> [EXERCISE DIRECTIONS]: Filter the entries for the string "Machine". Copy each line that has it.

*** DATA TO EXAMINE ***

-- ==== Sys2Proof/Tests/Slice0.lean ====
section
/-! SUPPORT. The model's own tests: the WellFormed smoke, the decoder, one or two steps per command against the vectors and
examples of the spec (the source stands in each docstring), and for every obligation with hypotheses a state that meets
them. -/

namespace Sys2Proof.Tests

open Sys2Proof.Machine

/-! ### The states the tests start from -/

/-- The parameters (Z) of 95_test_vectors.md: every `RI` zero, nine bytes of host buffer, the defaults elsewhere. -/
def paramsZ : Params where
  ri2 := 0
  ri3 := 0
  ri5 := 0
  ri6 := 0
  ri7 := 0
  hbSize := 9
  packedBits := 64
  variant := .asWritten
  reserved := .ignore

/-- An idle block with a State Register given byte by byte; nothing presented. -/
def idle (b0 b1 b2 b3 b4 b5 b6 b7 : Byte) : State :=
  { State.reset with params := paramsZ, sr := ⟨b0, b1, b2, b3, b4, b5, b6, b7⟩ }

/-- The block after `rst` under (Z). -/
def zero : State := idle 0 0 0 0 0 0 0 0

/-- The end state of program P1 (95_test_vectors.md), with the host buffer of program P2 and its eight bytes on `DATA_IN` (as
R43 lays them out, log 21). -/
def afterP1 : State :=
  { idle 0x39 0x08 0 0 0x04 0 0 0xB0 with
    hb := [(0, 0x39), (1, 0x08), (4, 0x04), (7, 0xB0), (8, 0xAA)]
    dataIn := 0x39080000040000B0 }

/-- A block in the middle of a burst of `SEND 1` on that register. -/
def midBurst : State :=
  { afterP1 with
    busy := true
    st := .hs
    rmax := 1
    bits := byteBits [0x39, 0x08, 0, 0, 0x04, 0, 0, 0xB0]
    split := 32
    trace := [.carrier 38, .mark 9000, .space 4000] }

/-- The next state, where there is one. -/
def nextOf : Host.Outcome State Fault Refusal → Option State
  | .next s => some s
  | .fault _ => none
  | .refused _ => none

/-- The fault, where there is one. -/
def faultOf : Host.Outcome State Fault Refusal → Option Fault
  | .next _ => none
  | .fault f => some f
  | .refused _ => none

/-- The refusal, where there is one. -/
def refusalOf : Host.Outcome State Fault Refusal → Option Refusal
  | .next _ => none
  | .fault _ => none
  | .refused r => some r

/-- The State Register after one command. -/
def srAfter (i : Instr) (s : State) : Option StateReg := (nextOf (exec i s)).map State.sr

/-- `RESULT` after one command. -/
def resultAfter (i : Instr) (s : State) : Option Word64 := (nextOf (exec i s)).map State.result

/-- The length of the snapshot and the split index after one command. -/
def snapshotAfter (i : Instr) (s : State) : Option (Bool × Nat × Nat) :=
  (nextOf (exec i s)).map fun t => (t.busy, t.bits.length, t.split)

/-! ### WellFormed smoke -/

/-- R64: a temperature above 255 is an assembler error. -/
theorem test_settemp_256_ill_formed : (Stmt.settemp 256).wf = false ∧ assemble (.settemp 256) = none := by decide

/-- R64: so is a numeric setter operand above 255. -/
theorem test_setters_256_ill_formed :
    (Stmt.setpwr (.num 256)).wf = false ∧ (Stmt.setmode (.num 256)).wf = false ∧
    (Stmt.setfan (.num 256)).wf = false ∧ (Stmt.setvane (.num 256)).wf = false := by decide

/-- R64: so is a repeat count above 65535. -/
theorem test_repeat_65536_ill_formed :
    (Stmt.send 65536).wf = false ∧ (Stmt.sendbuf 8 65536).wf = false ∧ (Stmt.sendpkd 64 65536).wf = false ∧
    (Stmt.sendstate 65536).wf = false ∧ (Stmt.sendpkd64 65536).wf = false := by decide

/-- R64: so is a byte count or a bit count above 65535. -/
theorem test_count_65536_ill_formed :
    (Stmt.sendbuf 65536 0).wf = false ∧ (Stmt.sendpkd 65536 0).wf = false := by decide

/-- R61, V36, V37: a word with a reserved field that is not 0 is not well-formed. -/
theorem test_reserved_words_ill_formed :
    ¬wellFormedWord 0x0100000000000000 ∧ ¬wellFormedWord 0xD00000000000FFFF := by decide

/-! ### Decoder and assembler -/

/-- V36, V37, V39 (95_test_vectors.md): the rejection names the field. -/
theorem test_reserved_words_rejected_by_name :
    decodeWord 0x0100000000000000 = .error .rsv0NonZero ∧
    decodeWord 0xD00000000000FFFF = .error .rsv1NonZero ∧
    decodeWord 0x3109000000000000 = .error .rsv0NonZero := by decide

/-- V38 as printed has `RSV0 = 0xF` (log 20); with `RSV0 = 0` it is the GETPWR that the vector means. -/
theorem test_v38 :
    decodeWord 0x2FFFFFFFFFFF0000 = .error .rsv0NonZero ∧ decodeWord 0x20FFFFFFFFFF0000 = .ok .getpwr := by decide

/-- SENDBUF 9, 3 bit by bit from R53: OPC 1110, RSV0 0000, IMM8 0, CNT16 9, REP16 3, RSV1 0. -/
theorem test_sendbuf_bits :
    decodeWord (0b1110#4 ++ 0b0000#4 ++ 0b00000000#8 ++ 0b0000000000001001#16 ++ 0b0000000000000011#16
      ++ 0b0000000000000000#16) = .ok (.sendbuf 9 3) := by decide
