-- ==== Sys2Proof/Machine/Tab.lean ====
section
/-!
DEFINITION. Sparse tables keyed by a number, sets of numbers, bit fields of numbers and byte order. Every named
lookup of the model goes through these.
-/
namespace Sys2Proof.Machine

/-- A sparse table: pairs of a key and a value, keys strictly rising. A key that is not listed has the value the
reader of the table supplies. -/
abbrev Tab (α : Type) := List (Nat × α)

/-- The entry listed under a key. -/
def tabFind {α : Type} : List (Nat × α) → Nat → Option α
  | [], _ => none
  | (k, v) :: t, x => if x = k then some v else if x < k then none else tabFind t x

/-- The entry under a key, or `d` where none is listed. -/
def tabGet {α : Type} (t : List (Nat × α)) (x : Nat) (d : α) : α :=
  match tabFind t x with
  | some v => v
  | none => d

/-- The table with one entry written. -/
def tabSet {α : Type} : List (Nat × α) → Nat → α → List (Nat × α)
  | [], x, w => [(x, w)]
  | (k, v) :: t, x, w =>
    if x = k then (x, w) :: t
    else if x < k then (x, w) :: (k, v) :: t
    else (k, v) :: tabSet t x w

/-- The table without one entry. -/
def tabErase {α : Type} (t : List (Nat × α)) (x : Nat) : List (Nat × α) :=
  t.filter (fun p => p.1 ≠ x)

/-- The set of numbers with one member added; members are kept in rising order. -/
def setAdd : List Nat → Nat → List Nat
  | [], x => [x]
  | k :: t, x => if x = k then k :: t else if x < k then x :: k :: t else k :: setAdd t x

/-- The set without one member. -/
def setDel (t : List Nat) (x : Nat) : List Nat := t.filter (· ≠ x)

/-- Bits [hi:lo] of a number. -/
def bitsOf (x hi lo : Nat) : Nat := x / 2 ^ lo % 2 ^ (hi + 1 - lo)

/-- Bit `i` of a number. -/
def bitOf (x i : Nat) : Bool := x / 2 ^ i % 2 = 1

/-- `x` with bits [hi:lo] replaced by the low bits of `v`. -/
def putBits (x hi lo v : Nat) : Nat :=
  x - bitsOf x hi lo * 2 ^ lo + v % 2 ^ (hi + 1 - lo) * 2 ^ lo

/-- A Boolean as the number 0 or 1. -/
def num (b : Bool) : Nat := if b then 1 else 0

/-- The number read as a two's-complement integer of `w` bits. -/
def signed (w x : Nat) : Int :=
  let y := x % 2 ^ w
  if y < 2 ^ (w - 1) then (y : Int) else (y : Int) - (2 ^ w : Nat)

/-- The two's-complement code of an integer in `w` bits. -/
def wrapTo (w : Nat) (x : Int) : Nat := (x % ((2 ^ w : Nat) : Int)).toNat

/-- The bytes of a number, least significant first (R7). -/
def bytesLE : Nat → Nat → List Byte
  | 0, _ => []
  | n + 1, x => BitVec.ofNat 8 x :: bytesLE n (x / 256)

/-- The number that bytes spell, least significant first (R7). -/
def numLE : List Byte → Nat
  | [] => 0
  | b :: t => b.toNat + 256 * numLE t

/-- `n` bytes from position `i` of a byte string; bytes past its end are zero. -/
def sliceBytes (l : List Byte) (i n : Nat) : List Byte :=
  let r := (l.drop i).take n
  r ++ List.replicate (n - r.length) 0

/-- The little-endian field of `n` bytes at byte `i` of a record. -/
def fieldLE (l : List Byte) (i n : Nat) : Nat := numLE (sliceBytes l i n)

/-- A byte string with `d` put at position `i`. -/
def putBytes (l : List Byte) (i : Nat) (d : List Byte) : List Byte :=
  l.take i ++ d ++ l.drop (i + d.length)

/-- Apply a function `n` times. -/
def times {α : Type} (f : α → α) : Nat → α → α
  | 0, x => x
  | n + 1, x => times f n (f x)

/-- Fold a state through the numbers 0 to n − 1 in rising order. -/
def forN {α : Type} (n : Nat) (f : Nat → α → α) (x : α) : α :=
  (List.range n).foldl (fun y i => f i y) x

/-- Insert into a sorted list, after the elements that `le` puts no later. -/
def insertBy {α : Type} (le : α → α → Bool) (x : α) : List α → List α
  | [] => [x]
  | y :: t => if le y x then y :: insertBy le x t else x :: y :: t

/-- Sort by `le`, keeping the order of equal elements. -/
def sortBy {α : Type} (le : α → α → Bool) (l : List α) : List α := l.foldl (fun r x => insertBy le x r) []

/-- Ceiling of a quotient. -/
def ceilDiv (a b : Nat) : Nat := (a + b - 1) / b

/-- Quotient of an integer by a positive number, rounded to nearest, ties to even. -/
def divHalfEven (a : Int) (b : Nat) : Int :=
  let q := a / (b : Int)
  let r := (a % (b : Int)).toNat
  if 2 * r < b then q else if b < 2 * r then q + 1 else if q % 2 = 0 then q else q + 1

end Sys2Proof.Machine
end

***

> [EXERCISE RESPONSE]:
open Sys2Proof.Machine
-- ==== Sys2Proof/Machine/Tab.lean ====
namespace Sys2Proof.Machine
end Sys2Proof.Machine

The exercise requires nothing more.